Well, yes, Python can sure feel pretty fucking awkward from both perspectives. It started as fully dynamic, then added type hints, but that's not the main problem with it, in my opinion, the problem that you're still passing around opaque objects, not transparent data.
Compare it with Clojure (and to certain extent Elixir as well). From their view, static typing often feels like wearing a suit of armor to do yoga - it protects against the wrong things while making the important movements harder.
- Most bugs aren't type errors - they're logic errors
- Data is just data - maps, vectors, sets - not opaque objects
- You can literally see your data structure: {:name "Alice" :age 30}
- The interesting constraints (like "end-date > start-date") are semantic, not structural and most static type systems excel at structural checking but struggle with semantic rules - e.g., "Is this user authorized to perform this action?" is nearly impossible to verify with static type systems.

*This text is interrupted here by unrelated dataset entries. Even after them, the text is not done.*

/-- CLAIM_EXPIRY (R533): a station's claim has been pending for 5,000 ms. -/
def execClaimExpiry (st : StationId) (s : State) : Host.Outcome State Fault Refusal :=
  ok { s with host := { s.host with claims := s.host.claims.filter fun c => c.station != st || claimLives s c } }

/-- LEASE_LAPSE (R534): the lease ends, and the best of the claims then pending is elected at once. -/
def execLeaseLapse (s : State) : Host.Outcome State Fault Refusal :=
  if s.host.owner.isSome && decide (s.host.leaseEnd ≤ nsNow s) then ok (changeOwner (bestClaim s) 3 s) else ok s

/-! ### Events (R547, R548) -/

/-- The body of an event message (R548). -/
def eventBody (e : Ev) : List Word :=
  let ctx : Word := match e.ctx with
    | some n => put n.val 53 ||| putB true 52
    | none => 0
  let det := e.detail.take 1013
  [BitVec.ofNat 64 e.seq, put e.code 56 ||| ctx ||| put (e.dropped % 2 ^ 32) 0, BitVec.ofNat 64 e.ns,
   (if e.ctx.isSome then BitVec.ofNat 64 e.step else 0), put det.length 0] ++ det

/-- The port and family of a message that the device starts: those of the SESSION, and M0 where nothing else is heard (R512, R525; log
entry 59). -/
def eventVia (s : State) (x : Session) : Via := if hears s x.via then x.via else { x.via with port := .m0 }

/-- Send an event to the owner in its session; the device counts the messages it starts (R530, R547). -/
def sendEvent (e : Ev) (s : State) : State :=
  match s.host.owner.bind (sessionOf s) with
  | some x =>
    let body := eventBody e
    let s := sendIn (eventVia s x) x (zyndyHeader 0x80 x.station.val (8 * body.length) (x.sent + 1) 0) body s
    let s := modSession x.station (fun x => { x with sent := x.sent + 1 }) s
    { s with host := { s.host with events := modFirst (fun y => y.seq == e.seq) (fun y => { y with sentAt := some (nsNow s) }) s.host.events } }
  | none => s

/-- EVENT (R547): the oldest event that this owner has not been sent goes out. -/
def execEvent (s : State) : Host.Outcome State Fault Refusal :=
  match s.host.events.find? fun e => e.sentAt.isNone with
  | some e => ok (sendEvent e s)
  | none => ok s

/-- EVENT_RESEND (R547): the oldest event unacknowledged for 100 ms goes out again. -/
def execEventResend (s : State) : Host.Outcome State Fault Refusal :=
  let due (e : Ev) : Bool := match e.sentAt with
    | some t => decide (t + 100000000 ≤ nsNow s)
    | none => false
  match s.host.events.find? due with
  | some e => ok (sendEvent e s)
  | none => ok s

/-! ### RDMA (R528, R545) -/

/-- The registered window of a number. -/
def anyWin (s : State) (win : Nat) : Option HostWin := s.host.windows.find? fun w => w.win == win

/-- Take a queue pair of H0 or H1 (R528): one that the port holds, or a new one where it holds fewer than 64 (log entry 59). -/
def takeQp (h1 : Bool) (qp : Nat) (s : State) : Option State :=
  if s.host.qps.contains (h1, qp) then some s
  else if 64 ≤ (s.host.qps.filter fun x => x.1 == h1).length then none
  else some { s with host := { s.host with qps := s.host.qps ++ [(h1, qp)] } }

/-- Is RDMA heard: H0 and H1 run (R514, R525)? -/
def hearsRdma (s : State) : Bool := hears s { port := .h0 }

/-- The packets of an answer, of at most 4,096 bytes, on the priority that the image names (R528). -/
def rdmaSend (h1 : Bool) (qp win : Nat) (data : List Byte) (s : State) : State :=
  let parts := if data.isEmpty then [[]] else chunks 4096 data
  parts.foldl (fun s p => s.emit (.rdmaAck h1 qp s.boot.cfg.pfc win p)) s

/-- The remote access error of a request that may not have its access (R528). -/
def rdmaDeny (h1 : Bool) (qp win : Nat) (s : State) : State := s.emit (.rdmaNak h1 qp s.boot.cfg.pfc win)

/-- RDMA_WRITE (R528). -/
def execRdmaWrite (h1 : Bool) (qp win offset : Nat) (data : List Byte) (s : State) : Host.Outcome State Fault Refusal :=
  match hearsRdma s, takeQp h1 qp s with
  | true, some s =>
    (match anyWin s win with
    | some w =>
      if !w.dir && offset + data.length ≤ w.len && !isDark s then ok (rdmaSend h1 qp win [] (s.writeB (w.base + offset) data))
      else ok (rdmaDeny h1 qp win s)
    | none => ok (rdmaDeny h1 qp win s))
  | _, _ => ok s

/-- RDMA_READ (R528, R545): of a DIR = 1 window only while it is published. -/
def execRdmaRead (h1 : Bool) (qp win offset len : Nat) (s : State) : Host.Outcome State Fault Refusal :=
  match hearsRdma s, takeQp h1 qp s with
  | true, some s =>
    (match anyWin s win with
    | some w =>
      if w.dir && w.state == 2 && offset + len ≤ w.len && !isDark s then ok (rdmaSend h1 qp win (s.readB (w.base + offset) len) s)
      else ok (rdmaDeny h1 qp win s)
    | none => ok (rdmaDeny h1 qp win s))
  | _, _ => ok s

end Sys2Proof.Machine
end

What static types typically struggle with:
- Business rules and invariants
- Relationships between values
- Runtime-dependent constraints
- The actual "correctness" that matters
Static type systems end up creating complex type hierarchies to model what Clojure does with simple predicates. You need dependent types or refinement types to express what clojure.spec handles naturally.
Elixir also uses transparent data structures - maps, tuples, lists, and structs are just maps. It has powerful pattern matching machinery over type hierarchies - you match on shape, not class. Elixir thinks in terms of messages between processes and type safety matters less when processes are isolated.
Python's type hints do help with IDE support and catching basic errors, yet, they don't help with the semantic constraints that matter. They add ceremony without data transparency. You still need runtime validation for real invariants.
So Python gets some static analysis benefits but never gains a truly powerful type system like Haskell's, while also never getting "it's just data" simplicity. So yes, in that sense, Python kinda gets "meh" from both camps.
I'm not sure what you're saying, but just in case if you're implying that choosing to use something like Clojure or Elixir adds "unnecessary layer of problems" just because they are not statically typed, let me remind you that "simplicity" is basically Clojure's middle-name. Rich Hickey made a seminal talk on simplicity, https://www.youtube.com/watch?v=SxdOUGdseq4 it's quite eye-opening and isn't really about Clojure. Every programmer should watch it, perhaps even multiple times throughout different stages of their career progression.
I don’t imply anything. I state (pun very much intended).
I cannot consider seriously anybody who thinks that programmer convenience and maintainability are different things on any level. And focusing on one doesn’t need the other.
Also this speech is academic blabla. I understand it, but there is a reason why he had to build a completely new vocabulary… because it’s not simple and easy at all. And there is a reason why there is exactly zero examples in almost the whole speech.
Because I can give you a very, very good example to contradict the whole speech: NAND gate.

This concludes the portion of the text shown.